Nun hat sich das Problem zum Glück erledigt. Jetzt darf man sich wieder
darum sorgen, dass der frühe K.o. der drei Klubs womöglich ein sportliches
Schwächezeichen ist und die gute Platzierung in der Uefa-Fünfjahreswertung
gefährdet. Und Leverkusen, Hannover und Mönchengladbach können sich
endlich auf die Bundesliga konzentrieren - und auf den Kampf mit Freiburg um
die Teilnahme an der nächsten Europacupsaison. (Quelle: SZ vom SA,
23.Februar)
rumpler Offline
Dabei seit: 10.12.2009

Ich finde, da wird auf mehreren Ebenen dramatisiert:

Zunächst einmal ist es doch klar, dass es bei den Spielansetzungen in allererster Linie um Geld geht - Geld, welches die TV-Rechteinhaber dafür zahlen, dass möglichst viele Beknackte wie wir einschalten und zwar am liebsten jeden Abend in der Woche. Und Geld, welches die Vereine natürlich zum größten Teil bekommen möchten.
Andrerseits wundert mich immer wieder diese "sportmedizinische" Argumentation der Belastung. Ich will ja nun gar nicht anfangen von den (nord)amerikanischen Profiligen NFL, NBL und NHL die ihre jeweiligen Saisons aus kommerziellen Gründen komprimiert und quasi hintereinander geschaltet haben, denn die sind ja eh alle gedopt und bei uns gibt es sowas ja nicht und im Fußball bringt Doping ja auch gar nix.

Jahr für Jahr zu kämpfen um in die "internationalen Tabellenplätze" zu gelangen um dann rumzuflennen ist genauso erbärmlich wie das teatralische fünffache Abrollen und winselnd Wälzen nach einem Foul. Beides wird vermutlich heute standardmäßig ab der E-Jugend trainiert.

MrSpinalzo Offline
Dabei seit: 19.07.2011

Das Drama, sofern es denn eines ist, liegt doch einzig in der Ansetzung. 
Könnte man doch auch Dienstags und Mittwochs ab 19:00 als CL-Vorprogramm abwickeln.

Walter Baseggio Offline
Dabei seit: 15.03.2007

Ich weiß gar nicht, was die Freiburger haben: Wenn sie sich qualifizieren, haben sie Mehreinnahmen und sind auch für künftige Zugänge attraktiver.
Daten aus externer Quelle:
/-- What arrives for a loom that was CUT, until it starts again, or that is FENCED is discarded (R251, R252); the tiles of a
FENCED loom that reach its anchor die have kept its bays, and what they began ends as ever (R445). -/
def Loom.discards (x : Loom) : Bool := (x.st = .fenced && !x.holder) || x.cut

/-- Where an RD lands. -/
def rmtDst (o : AsyncOp) : List (Nat × Nat) := if o.kind = .rmtRd then [(o.src, o.len)] else []

/-- Land a response at an operation in its tile. -/
def rmtLand (s : State) (l : Nat) (a : Issuer) (o : AsyncOp) (st : Byte) (data : List Byte) : State :=
  let who := RowUser.op a.tile a.strand o.tag.toNat
  if st = stUncorr then loomUncorr (rmtEnd (spoil s (rmtDst o)) a o st) l a.tile a.strand
  else if st = stOk && o.kind = .rmtRd then
    if !opReady s o then s
    else if rowsWait s l who (rmtDst o) then holdRows s l who (rmtDst o)
    else
      match uncopied s o.src o.len with
      | some kb => holdCopy s [a.tile, a.strand, o.tag.toNat] kb
      | none =>
        if blockedVia s (getLoom s l) o.src o.len then loomUncorr (rmtEnd (spoil s (rmtDst o)) a o stUncorr) l a.tile a.strand
        else rowsServed (rmtEnd (touchRange (writeVia s l o.src data) l o.src o.len true) a o st) l who
  else rmtEnd s a o st

/-- Size of the record part of a parking area (Table 5-8). -/
def parkRecPart (x : Loom) : Nat := x.bays.length * (256 * 1024) + 32 * x.credits

/-- The bytes of a parking record (Table 5-9): coll tells a collective chunk from a remote read, dataAt is DATA. -/
def ParkRec.bytes (r : ParkRec) (coll : Bool) (dataAt : Nat) : List Byte :=
  toLe 4 (r.tile % 2 ^ 13 + r.strand % 16 * 2 ^ 13 + (if coll then 2 ^ 17 else 0)) ++ toLe 4 (r.tag.toNat + r.status.toNat * 2 ^ 16)
    ++ toLe 4 (r.off % 2 ^ 23) ++ toLe 4 r.data.length ++ toLe 8 dataAt ++ toLe 8 0

/-- Where in the parking area the data of a record goes: a tile's own 256 KiB of the remote-read part, or the credit's
4 KiB of the collective part, each in the order of arrival (log 53). -/
def parkDataAt (x : Loom) (r : ParkRec) (coll : Bool) : Nat :=
  if coll then x.bays.length * (4 * 2 ^ 20) + 4096 * x.parkedFrames.length
  else ((x.bays.flatMap bayTiles).idxOf? r.tile).getD 0 * (256 * 1024)
    + ((x.parked.filter fun q => q.tile = r.tile).map fun q => q.data.length).sum

/-- Write a record, after those already there, and its data into the parking area (R193; log 53). -/
def parkWrite (s : State) (x : Loom) (r : ParkRec) (coll : Bool) : State :=
  match x.map.find? fun m => m.kind = mkPark with
  | some m =>
    let d := m.addr + parkRecPart x + parkDataAt x r coll
    wrN (wrN s (m.addr + 32 * (x.parked.length + x.parkedFrames.length)) (r.bytes coll d)) d r.data
  | none => s

/-- Park a response of a loom that is away: a record, and the operation no longer awaits one (R163, R193). -/
def rmtPark (s : State) (l : Nat) (a : Issuer) (o : AsyncOp) (st : Byte) (data : List Byte) : State :=
  let r : ParkRec := { tile := a.tile, strand := a.strand, tag := o.tag, status := st, off := o.src, data }
  let s := parkWrite s (getLoom s l) r false
  putOp (modLoom s l fun x => { x with parked := x.parked ++ [r] }) a.tile l { o with parked := some [], sent := true, landed := 1 }

/-- A response returns to its source, with a status of Table 0-5. That of a request this module served itself must be the one
it gave; another module answers only what was sent. -/
def rmtBack (s : State) (a : Issuer) (tag : BitVec 16) (st : Byte) (data : List Byte) : State :=
  match findOp s a tag with
  | some (o, l) =>
    let ok := stListed st && o.isRmt && o.landed = 0 && o.sent
      && (if (o.x, o.y, o.z) = coordOf s then o.parked = some (st :: data)
          else data.length = (if o.kind = .rmtRd && st = stOk then o.len else 0))
    if !ok then s
    else if (getLoom s l).discards then if (getLoom s l).image.isSome then s else rmtEnd s a o st
    else if (getLoom s l).image.isSome || (getLoom s l).parks then rmtPark s l a o st data
    else rmtLand s l a o st data
  | none => s

def execRmtResponses (a : Issuer) (tag : BitVec 16) (st : Byte) (data : List Byte) (s : State) :
    Host.Outcome State Fault Refusal :=
  .next (alive s fun s => rmtBack s a tag st data)

/-- Where a tag stands among those of its strand, in the order of their issue (R193): the counter of tags wraps, the list
does not. -/
def tagPlace (s : State) (tile strand : Nat) (tag : BitVec 16) : Nat :=
  (getStrand s { tile, strand }).tags.findIdx fun r => r.tag = tag

/-- A parked result is copied to its destination, after the uncopied blocks under it (R358), and its tag completes (R164). -/
def unpark (s : State) (l : Nat) (r : ParkRec) : State :=
  let a : Issuer := { tile := r.tile, strand := r.strand }
  match opOf (getTile s r.tile) r.strand r.tag with
  | some o =>
    if r.status = stUncorr then loomUncorr (rmtEnd (spoil s (rmtDst o)) a o r.status) l a.tile a.strand
    else if r.status = stOk && o.kind = .rmtRd then
      if blockedVia s (getLoom s l) o.src o.len then loomUncorr (rmtEnd (spoil s (rmtDst o)) a o stUncorr) l a.tile a.strand
      else rmtEnd (touchRange (writeVia (copyFirst s [r.tile, r.strand, r.tag.toNat] o.src o.len) l o.src r.data) l o.src o.len true) a o r.status
    else rmtEnd s a o r.status
  | none => s

end Sys2Proof.Machine
end

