/-- A data frame arrives at a member: one that fails its check values is asked for again (R281); else it takes a credit of its
loom, and while the loom is away it is parked (R163, R244). -/
def frameIn (kind tile : Nat) (f : Frame) (sound : Bool) (s : State) : State :=
  match frameLoom s tile f with
  | none => s
  | some l =>
    let x := getLoom s l
    if f.kind.toNat ≠ kind || x.credits ≤ x.creditsUsed || x.discards then s
    else
      let s := takeDelivered s f
      if f.crc ≠ frameCrc f || f.len.toNat ≠ f.payload.length then answerFrame s l tile f fkReplayReq
      else
        let s := modLoom s l fun y => { y with creditsUsed := y.creditsUsed + 1 }
        if x.holder && !x.parks then unparkFrame l s tile ⟨f, sound⟩ else framePark s l tile ⟨f, sound⟩

def execPartialFrame (tile : Nat) (f : Frame) (residueOk : Bool) (s : State) : Host.Outcome State Fault Refusal :=
  .next (alive s fun s => frameIn fkPartial tile f residueOk s)
def execFinalFrame (tile : Nat) (f : Frame) (s : State) : Host.Outcome State Fault Refusal :=
  .next (alive s fun s => frameIn fkFinal tile f true s)
def execContribFrame (tile : Nat) (m : InFrame) (s : State) : Host.Outcome State Fault Refusal :=
  .next (alive s fun s => frameIn fkContrib tile m.fr m.sound s)
def execMoveFrame (tile : Nat) (f : Frame) (s : State) : Host.Outcome State Fault Refusal :=
  .next (alive s fun s => frameIn fkMove tile f true s)
def execCountsFrame (tile : Nat) (f : Frame) (s : State) : Host.Outcome State Fault Refusal :=
  .next (alive s fun s => frameIn fkCounts tile f true s)
def execScalarFrame (tile : Nat) (m : InFrame) (s : State) : Host.Outcome State Fault Refusal :=
  .next (alive s fun s => frameIn fkScalar tile m.fr m.sound s)

/-! ## Control frames -/

/-- A sent frame that an ACK or REPLAY_REQ answers: the same collective, stage, round and chunk, and the neighbour it went
to, or for a CONTRIB its contributor. -/
def answers (f : Frame) (q : SentFrame) : Bool :=
  q.fr.comm = f.comm && q.fr.seq = f.seq && q.fr.stage = f.stage && q.fr.round = f.round && q.fr.chunk = f.chunk
    && !q.waiting && (if q.fr.kind.toNat = fkContrib then q.fr.sender = f.sender else q.toward % 65536 = f.sender.toNat)

/-- A control frame of a kind that its loom takes: its check values are right. -/
def controlOk (f : Frame) (kind : Nat) : Bool := f.kind.toNat = kind && f.crc = frameCrc f && f.len.toNat = f.payload.length
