-- ==== Sys2Proof/Machine/Reliab.lean ====
section
/-! DEFINITION. The service processor's care of the module (R424 to R431): failover, self-test, retired bays and advisories;
and checkpoints and restores (R432 to R443). -/
namespace Sys2Proof.Machine

/-! ## Management dies (R424, R425) -/

/-- SVC_FAILOVER: the partner takes over, and the failed die stays out of service. -/
def execSvcFailover (s : State) : Host.Outcome State Fault Refusal :=
  .next <| alive s fun s => if s.svc.dark || !s.svc.mg0 || !s.svc.mg1 then s
    else
      let s := modSvc s fun v => { v with
        mg0 := v.active, mg1 := !v.active, active := !v.active, failoverSeen := true }
      noteCause (raiseEvt s .svc 1) 0x08 0 1 true

/-- MANAGEMENT_LOSS: compute dies stop issuing, links stop, and the alert is asserted; the module does nothing more. -/
def execManagementLoss (s : State) : Host.Outcome State Fault Refusal :=
  .next <| alive s fun s => if s.svc.dark || (s.svc.mg0 && s.svc.mg1) then s
    else
      let s := modSvc s fun v => { v with mg0 := false, mg1 := false, dark := true, alert := true }
      (List.range 6).foldl (fun s d => if (getLink s d).st = 1 || (getLink s d).st = 2 then setLink s d { getLink s d with st := 3 } else s) s

/-! ## Self-test (R427 to R429) -/

/-- Bays pass a self-test now. -/
def bayPass (s : State) (bays : List Nat) : State :=
  modSvc s fun v => { v with lastPass := bays.foldl (fun t b => tput t b s.tlm.timebase) v.lastPass }

/-- A bay fails self-test: its suspect window, the event and the advisory, and the stop of the looms that have it. -/
def bayFail (s : State) (b : Nat) : State :=
  let s := modSvc s fun v => { v with suspects := v.suspects ++ [(b, tget 0 v.lastPass b, s.tlm.timebase)] }
  let ls := unitLooms s 0x07 b
  let s := noteCause (raiseEvt s .svc 3 none b) 0x07 b 1 true
  ls.foldl (fun s l => loomUncorr s l) s

/-- A pre-emption for the self-test of these bays may be asked for now: the last one of each lies a whole SELFTEST_PERIOD
back (R428). -/
def testMayAsk (s : State) (bays : List Nat) : Bool :=
  bays.all fun b => match s.svc.testAsked.lookup b with
    | none => true
    | some t => s.svc.selftestHours * 3600 * 10 ^ 8 ≤ (s.tlm.timebase - t).toNat

/-- Ask for the pre-emption of the loom that holds a due bay set, and note when (R428). -/
def askTest (s : State) (bays : List Nat) (h : Nat) : State :=
  requestPreempt (modSvc s fun v => { v with testAsked := bays.foldl (fun t b => tput t b s.tlm.timebase) v.testAsked }) h false

/-- BAY_SELFTEST: a due bay set, or due bays of no bay set. With a holder at work the test first asks for its pre-emption,
when that is allowed, at most once in a SELFTEST_PERIOD; a STOPPED loom and bays that no loom is on are tested at once. -/
def baySelftest (s : State) (bays failed : List Nat) : State :=
  let ls := (liveLooms s).filter fun l => bays.any (getLoom s l).bays.contains
  let whole := match ls with
    | [] => bays.all fun b => b < 320 && !s.svc.retired.contains b && !s.svc.testing.contains b
    | l :: _ => (getLoom s l).bays.all bays.contains && bays.all (getLoom s l).bays.contains
  if bays.isEmpty || !whole || !failed.all bays.contains || bays.eraseDups.length ≠ bays.length then s
  else
    match ls.find? fun l => (getLoom s l).holder && (getLoom s l).st ≠ .stopped with
    | some h => if s.svc.selftestPreempt && testMayAsk s bays then askTest s bays h else s
    | none => failed.foldl bayFail (bayPass s (bays.filter fun b => !failed.contains b))

def execBaySelftest (bays failed : List Nat) (s : State) : Host.Outcome State Fault Refusal := .next (alive s fun s => baySelftest s bays failed)

/-- BAY_TEST_COMPLETE: bays of a deleted FAULTED loom return, or are retired with every bay of a die that lost a router, its
adders or its thermal protection. -/
def bayTestComplete (s : State) (bays failed : List Nat) : State :=
  if bays.isEmpty || !bays.all s.svc.testing.contains || !failed.all bays.contains then s
  else
    let lost := ((bays.map dieOfBay).eraseDups).filter fun d =>
      s.svc.lostDies.contains d || getReg s (adderReg d) &&& 0xF = 0
    let gone := failed ++ lost.flatMap fun d => (List.range 8).map fun i => d * 8 + i
    let s := modSvc s fun v => { v with
      testing := v.testing.filter fun b => !bays.contains b
      retired := (v.retired ++ gone).eraseDups }
    bayPass s (bays.filter fun b => !gone.contains b)

def execBayTestComplete (bays failed : List Nat) (s : State) : Host.Outcome State Fault Refusal :=
  .next (alive s fun s => bayTestComplete s bays failed)

/-! ## Advisories (R430) -/

/-- ADVISORY_MINUTE_TICK: a new one-minute bucket; the 61st is dropped. -/
def execAdvisoryMinuteTick (s : State) : Host.Outcome State Fault Refusal :=
  .next (alive s fun s => modSvc s fun v => { v with
    minute := v.minute + 1
    buckets := v.buckets.map fun kv => (kv.1, 0 :: kv.2.take 59) })
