/-- PLC_MIG_CTRL_WRITE and MIGRATION_EPOCH_END (R218, R225, Table 6-12): an ADMIN session's write waits for the end of the epoch, a PROMOTE_MIN
of 0 and an EPOCH_MS outside 10 to 10,000 leaving their fields; at the end it takes effect, and with promotion off the counts of
every slot of a loom's tables are halved. -/
def MigrationEpochs : Prop :=
  ∀ (s : State), s.svc.dark = false →
    (∀ who v, adminOf s who = false → exec (.plcMigCtrlWrite who v) s = .next s) ∧
    (∀ who v, adminOf s who = true → ∃ w, exec (.plcMigCtrlWrite who v) s = .next { s with migNext := some w } ∧
      let old := (s.migNext.getD (getReg s 0x00300008)).toNat
      w.toNat / 2 ^ 31 = v.toNat / 2 ^ 31 % 2 ∧
      w.toNat / 2 ^ 16 % 2 ^ 15 = (if v.toNat / 2 ^ 16 % 2 ^ 8 = 0 then old / 2 ^ 16 % 2 ^ 8 else v.toNat / 2 ^ 16 % 2 ^ 8) ∧
      w.toNat % 2 ^ 16 = if 10 ≤ v.toNat % 2 ^ 16 ∧ v.toNat % 2 ^ 16 ≤ 10000 then v.toNat % 2 ^ 16 else old % 2 ^ 16) ∧
    (∀ l h, l < 32 → (getLoom s l).st ≠ .free → (getReg s 0x00300008).getLsbD 31 = false → (getLoom s l).hot = [h] →
      ∃ t g, exec .migrationEpochEnd s = .next t ∧ t.mem = s.mem ∧ t.migNext = none ∧
        (∀ w, s.migNext = some w → getReg t 0x00300008 = w) ∧ hotOf t l h.obj = some g ∧ g.cands = [] ∧
        ∀ k, (slotOf g k).count = (slotOf h k).count / 2 ∧ (slotOf g k).row = (slotOf h k).row ∧ (slotOf g k).st = (slotOf h k).st)
/-! ## Torus links -/

/-- The state of a link with n working lanes of total (R262, R263). -/
def linkStateOf (n total : Nat) : Nat := if n < total / 4 then 3 else if n = total then 1 else 2

/-- Kept flits that go out, in their order. -/
def flitsOut (d : Nat) (kept : List (WeftFlit × Nat)) : List OutMsg := kept.map fun q => .flit d q.1

/-- What a good flit brings (R260, R275, Table 8-1): one of another channel than the collective's is delivered; of the collective's,
the frame it holds stands for its tile, or goes on in the direction in which this module relays it, and no flit before is lost. -/
def FlitBrings (s t : State) (d : Nat) (f : WeftFlit) : Prop :=
  let x := getLink s d
  (f.vc ≠ 0 → (getLink t d).delivered = x.delivered ++ [f] ∧ (getLink t d).frames = x.frames ∧ (getLink t d).part = x.part) ∧
  (f.vc = 0 → (getLink t d).delivered = x.delivered ∧ ∀ q : Frame, x.part = [] → 1 ≤ q.kind.toNat → q.kind.toNat ≤ 9 →
    q.len.toNat = q.payload.length → q.payload.length ≤ 224 → f.payload = frameBytes q ++ List.replicate (224 - q.payload.length) 0 →
    ((∀ r, r ∈ x.relays → r.1 = q.jobId → r.2.1 ≠ q.stage.toNat) → (getLink t d).frames = x.frames ++ [q] ∧ (getLink t d).part = [] ∧
      t.out = s.out ∧ ∀ e, e ≠ d → getLink t e = getLink s e) ∧
    ∀ k, k ≠ d → x.relays = [(q.jobId, q.stage.toNat, k)] → (getLink t d).frames = x.frames ∧ (getLink t d).part = [] ∧
      ∃ g lane, (getLink t k).kept = (getLink s k).kept ++ [(g, lane)] ∧ g.vc = 0 ∧ g.seq = (getLink s k).next ∧
        g.payload.take (32 + q.payload.length) = frameBytes q ∧ g.hcrc = crc16 (flitCrcBytes g) ∧
        (getLink t k).next = (getLink s k).next + 1 ∧ t.out = s.out ++ if linkWorks s k then [.flit k g] else [])

/-- LINK_COORD_CHECK, LINK_FLIT, LINK_REPLAY and LANE_DROP (R259 to R263): a partner other than the neighbour of R256 makes a link
FAILED, the right one brings it UP, NARROWED or DOWN by its lanes; a flit of another number is ignored, one that fails its checks is
asked for again, a good one is delivered once and releases the copies it acknowledges; a replay counts and resends from the number
asked for in order, and when 32 replays of one flit have failed the link is DOWN; a dropped lane narrows its link, and the flits it
carried that no ACK covers go out on the lanes that are left. -/
def Links : Prop :=
  ∀ (s : State) (d : Nat), s.svc.dark = false → d < 6 →
    let x := getLink s d
    let total := Config.lanesPerDir s.variant
    let shows := fun (t : State) (bit : Nat) => (getReg t 0x00708008).getLsbD bit = true
    (linkPresent s d = true → x.st = 0 →
      (∀ p, p ≠ neighbour s d → ∃ t, exec (.linkCoordCheck d p) s = .next t ∧ getLink t d = { x with st := 4 } ∧ shows t 4) ∧
      ∃ t, exec (.linkCoordCheck d (neighbour s d)) s = .next t ∧ (getLink t d).st = linkStateOf (lanesUp s d) total ∧
        (getLink t d).kept.map (·.1) = x.kept.map (·.1) ∧
        (total / 4 ≤ lanesUp s d → t.out = s.out ++ flitsOut d x.kept) ∧ ∀ e, e ≠ d → getLink t e = getLink s e) ∧
    (linkWorks s d = true → ∀ f : WeftFlit, f.payload.length = 256 →
      (f.seq ≠ x.expect → ∀ ok, exec (.linkFlit d f ok) s = .next s) ∧
      (f.seq = x.expect →
        (∃ t, exec (.linkFlit d f false) s = .next t ∧ getLink t d = { x with discarding := true } ∧ t.reply = [f.seq.setWidth 64] ∧
          shows t 0 ∧ t.mem = s.mem) ∧
        (f.hcrc ≠ crc16 (flitCrcBytes f) → ∃ t, exec (.linkFlit d f true) s = .next t ∧ getLink t d = { x with discarding := true } ∧
          t.reply = [f.seq.setWidth 64] ∧ t.mem = s.mem) ∧
        (f.hcrc = crc16 (flitCrcBytes f) → (∀ r, r ∈ x.relays → r.2.2 ≠ d) → ∃ t, exec (.linkFlit d f true) s = .next t ∧
          (getLink t d).expect = x.expect + 1 ∧ (getLink t d).discarding = false ∧ (getLink t d).st = x.st ∧ t.mem = s.mem ∧
          (getLink t d).acked = (if seqAfter f.ack x.acked then f.ack else x.acked) ∧
          (getLink t d).kept = (if seqAfter f.ack x.acked then x.kept.filter fun q => seqAfter q.1.seq f.ack else x.kept) ∧
          FlitBrings s t d f))) ∧
    (linkWorks s d = true → ∀ seq, seqAfter seq x.acked = true →
      let y := x.ack (seq - 1)
      let n := if y.failing = some seq then y.attempts + 1 else 1
      ∃ t, exec (.linkReplay d seq) s = .next t ∧ t.mem = s.mem ∧
        (n ≤ 32 → (getReg t (0x00708108 + d * 0x10)).toNat = upTo32 ((getReg s (0x00708108 + d * 0x10)).toNat + 1) ∧ shows t 1 ∧
          (getLink t d).st = x.st ∧ (getLink t d).failing = some seq ∧ (getLink t d).attempts = n ∧
          (getLink t d).kept.map (·.1) = y.kept.map (·.1) ∧
          t.out = s.out ++ flitsOut d (y.kept.filter fun q => !seqAfter seq q.1.seq)) ∧
        (32 < n → (getLink t d).st = 3 ∧ shows t 3 ∧ t.out = s.out ∧ (getLink t d).kept = y.kept)) ∧
    ∀ io i, io < Config.ioDies s.variant → i < 4 → laneUp s io (4 * d + i) = true →
      ∃ t, exec (.laneDrop io (4 * d + i)) s = .next t ∧ laneUp t io (4 * d + i) = false ∧ shows t 2 ∧
        (∀ jo j, (jo, j) ≠ (io, 4 * d + i) → jo < Config.ioDies s.variant → j < 24 → laneUp t jo j = laneUp s jo j) ∧
        (getLink t d).st = (if linkWorks s d then linkStateOf (lanesUp t d) total else x.st) ∧
        (getLink t d).kept.map (·.1) = x.kept.map (·.1) ∧
        (linkWorks s d = true → total / 4 ≤ lanesUp t d →
          t.out = s.out ++ flitsOut d (x.kept.filter fun q => q.2 = io * 24 + (4 * d + i)))
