@[simp] theorem modReq_pending (s : State) (e : Nat) (f : Req → Req) : (modReq s e f).pending = s.pending := (rfl)
@[simp] theorem modReq_variant (s : State) (e : Nat) (f : Req → Req) : (modReq s e f).variant = s.variant := (rfl)
@[simp] theorem modReq_mem (s : State) (e : Nat) (f : Req → Req) : (modReq s e f).mem = s.mem := (rfl)
@[simp] theorem modReq_hostMem (s : State) (e : Nat) (f : Req → Req) : (modReq s e f).hostMem = s.hostMem := (rfl)
@[simp] theorem modReq_regs (s : State) (e : Nat) (f : Req → Req) : (modReq s e f).regs = s.regs := (rfl)
@[simp] theorem modReq_tiles (s : State) (e : Nat) (f : Req → Req) : (modReq s e f).tiles = s.tiles := (rfl)
@[simp] theorem modReq_looms (s : State) (e : Nat) (f : Req → Req) : (modReq s e f).looms = s.looms := (rfl)
@[simp] theorem modReq_ssems (s : State) (e : Nat) (f : Req → Req) : (modReq s e f).ssems = s.ssems := (rfl)
@[simp] theorem modReq_weaves (s : State) (e : Nat) (f : Req → Req) : (modReq s e f).weaves = s.weaves := (rfl)
@[simp] theorem modReq_bobbins (s : State) (e : Nat) (f : Req → Req) : (modReq s e f).bobbins = s.bobbins := (rfl)
@[simp] theorem modReq_heldWrites (s : State) (e : Nat) (f : Req → Req) : (modReq s e f).heldWrites = s.heldWrites := (rfl)
@[simp] theorem modReq_evseq (s : State) (e : Nat) (f : Req → Req) : (modReq s e f).evseq = s.evseq := (rfl)
@[simp] theorem modReq_migNext (s : State) (e : Nat) (f : Req → Req) : (modReq s e f).migNext = s.migNext := (rfl)
@[simp] theorem modReq_faults (s : State) (e : Nat) (f : Req → Req) : (modReq s e f).faults = s.faults := (rfl)
@[simp] theorem modReq_fab (s : State) (e : Nat) (f : Req → Req) : (modReq s e f).fab = s.fab := (rfl)
@[simp] theorem modReq_links (s : State) (e : Nat) (f : Req → Req) : (modReq s e f).links = s.links := (rfl)
@[simp] theorem modReq_adders (s : State) (e : Nat) (f : Req → Req) : (modReq s e f).adders = s.adders := (rfl)
@[simp] theorem modReq_power (s : State) (e : Nat) (f : Req → Req) : (modReq s e f).power = s.power := (rfl)
@[simp] theorem modReq_tlm (s : State) (e : Nat) (f : Req → Req) : (modReq s e f).tlm = s.tlm := (rfl)
@[simp] theorem modReq_slots (s : State) (e : Nat) (f : Req → Req) : (modReq s e f).slots = s.slots := (rfl)
@[simp] theorem modReq_fns (s : State) (e : Nat) (f : Req → Req) : (modReq s e f).fns = s.fns := (rfl)
@[simp] theorem modReq_sessions (s : State) (e : Nat) (f : Req → Req) : (modReq s e f).sessions = s.sessions := (rfl)
@[simp] theorem modReq_ports (s : State) (e : Nat) (f : Req → Req) : (modReq s e f).ports = s.ports := (rfl)
@[simp] theorem modReq_console (s : State) (e : Nat) (f : Req → Req) : (modReq s e f).console = s.console := (rfl)
@[simp] theorem modReq_svc (s : State) (e : Nat) (f : Req → Req) : (modReq s e f).svc = s.svc := (rfl)
@[simp] theorem modReq_nextNum (s : State) (e : Nat) (f : Req → Req) : (modReq s e f).nextNum = s.nextNum := (rfl)
@[simp] theorem modReq_free (s : State) (e : Nat) (f : Req → Req) : (modReq s e f).free = s.free := (rfl)
@[simp] theorem modReq_reply (s : State) (e : Nat) (f : Req → Req) : (modReq s e f).reply = s.reply := (rfl)
@[simp] theorem modReq_out (s : State) (e : Nat) (f : Req → Req) : (modReq s e f).out = s.out := (rfl)

@[simp] theorem modPower_pending (s : State) (f : Power → Power) : (modPower s f).pending = s.pending := (rfl)
@[simp] theorem modPower_variant (s : State) (f : Power → Power) : (modPower s f).variant = s.variant := (rfl)
@[simp] theorem modPower_mem (s : State) (f : Power → Power) : (modPower s f).mem = s.mem := (rfl)
@[simp] theorem modPower_hostMem (s : State) (f : Power → Power) : (modPower s f).hostMem = s.hostMem := (rfl)
@[simp] theorem modPower_regs (s : State) (f : Power → Power) : (modPower s f).regs = s.regs := (rfl)
@[simp] theorem modPower_tiles (s : State) (f : Power → Power) : (modPower s f).tiles = s.tiles := (rfl)
@[simp] theorem modPower_looms (s : State) (f : Power → Power) : (modPower s f).looms = s.looms := (rfl)
@[simp] theorem modPower_ssems (s : State) (f : Power → Power) : (modPower s f).ssems = s.ssems := (rfl)
@[simp] theorem modPower_weaves (s : State) (f : Power → Power) : (modPower s f).weaves = s.weaves := (rfl)
@[simp] theorem modPower_bobbins (s : State) (f : Power → Power) : (modPower s f).bobbins = s.bobbins := (rfl)
@[simp] theorem modPower_heldWrites (s : State) (f : Power → Power) : (modPower s f).heldWrites = s.heldWrites := (rfl)
@[simp] theorem modPower_reqs (s : State) (f : Power → Power) : (modPower s f).reqs = s.reqs := (rfl)
@[simp] theorem modPower_evseq (s : State) (f : Power → Power) : (modPower s f).evseq = s.evseq := (rfl)
@[simp] theorem modPower_migNext (s : State) (f : Power → Power) : (modPower s f).migNext = s.migNext := (rfl)
@[simp] theorem modPower_faults (s : State) (f : Power → Power) : (modPower s f).faults = s.faults := (rfl)
@[simp] theorem modPower_fab (s : State) (f : Power → Power) : (modPower s f).fab = s.fab := (rfl)
@[simp] theorem modPower_links (s : State) (f : Power → Power) : (modPower s f).links = s.links := (rfl)
@[simp] theorem modPower_adders (s : State) (f : Power → Power) : (modPower s f).adders = s.adders := (rfl)
@[simp] theorem modPower_tlm (s : State) (f : Power → Power) : (modPower s f).tlm = s.tlm := (rfl)
@[simp] theorem modPower_slots (s : State) (f : Power → Power) : (modPower s f).slots = s.slots := (rfl)
@[simp] theorem modPower_fns (s : State) (f : Power → Power) : (modPower s f).fns = s.fns := (rfl)
@[simp] theorem modPower_sessions (s : State) (f : Power → Power) : (modPower s f).sessions = s.sessions := (rfl)
@[simp] theorem modPower_ports (s : State) (f : Power → Power) : (modPower s f).ports = s.ports := (rfl)
@[simp] theorem modPower_console (s : State) (f : Power → Power) : (modPower s f).console = s.console := (rfl)
@[simp] theorem modPower_svc (s : State) (f : Power → Power) : (modPower s f).svc = s.svc := (rfl)
@[simp] theorem modPower_nextNum (s : State) (f : Power → Power) : (modPower s f).nextNum = s.nextNum := (rfl)
@[simp] theorem modPower_free (s : State) (f : Power → Power) : (modPower s f).free = s.free := (rfl)
@[simp] theorem modPower_reply (s : State) (f : Power → Power) : (modPower s f).reply = s.reply := (rfl)
@[simp] theorem modPower_out (s : State) (f : Power → Power) : (modPower s f).out = s.out := (rfl)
Wenn du zu Spieler XY sagst, "hey, wir kicken in der EL" dann wird er eher kommen, als wenn du gegen den Abstieg spielst. Denn der Spieler will ins Schaufenster gestellt werden und dafür eignet sich die EL ja dann ganz gut.

Die Ansetzungen sind einzig das Problem. Da bin ich bei Spinalzo!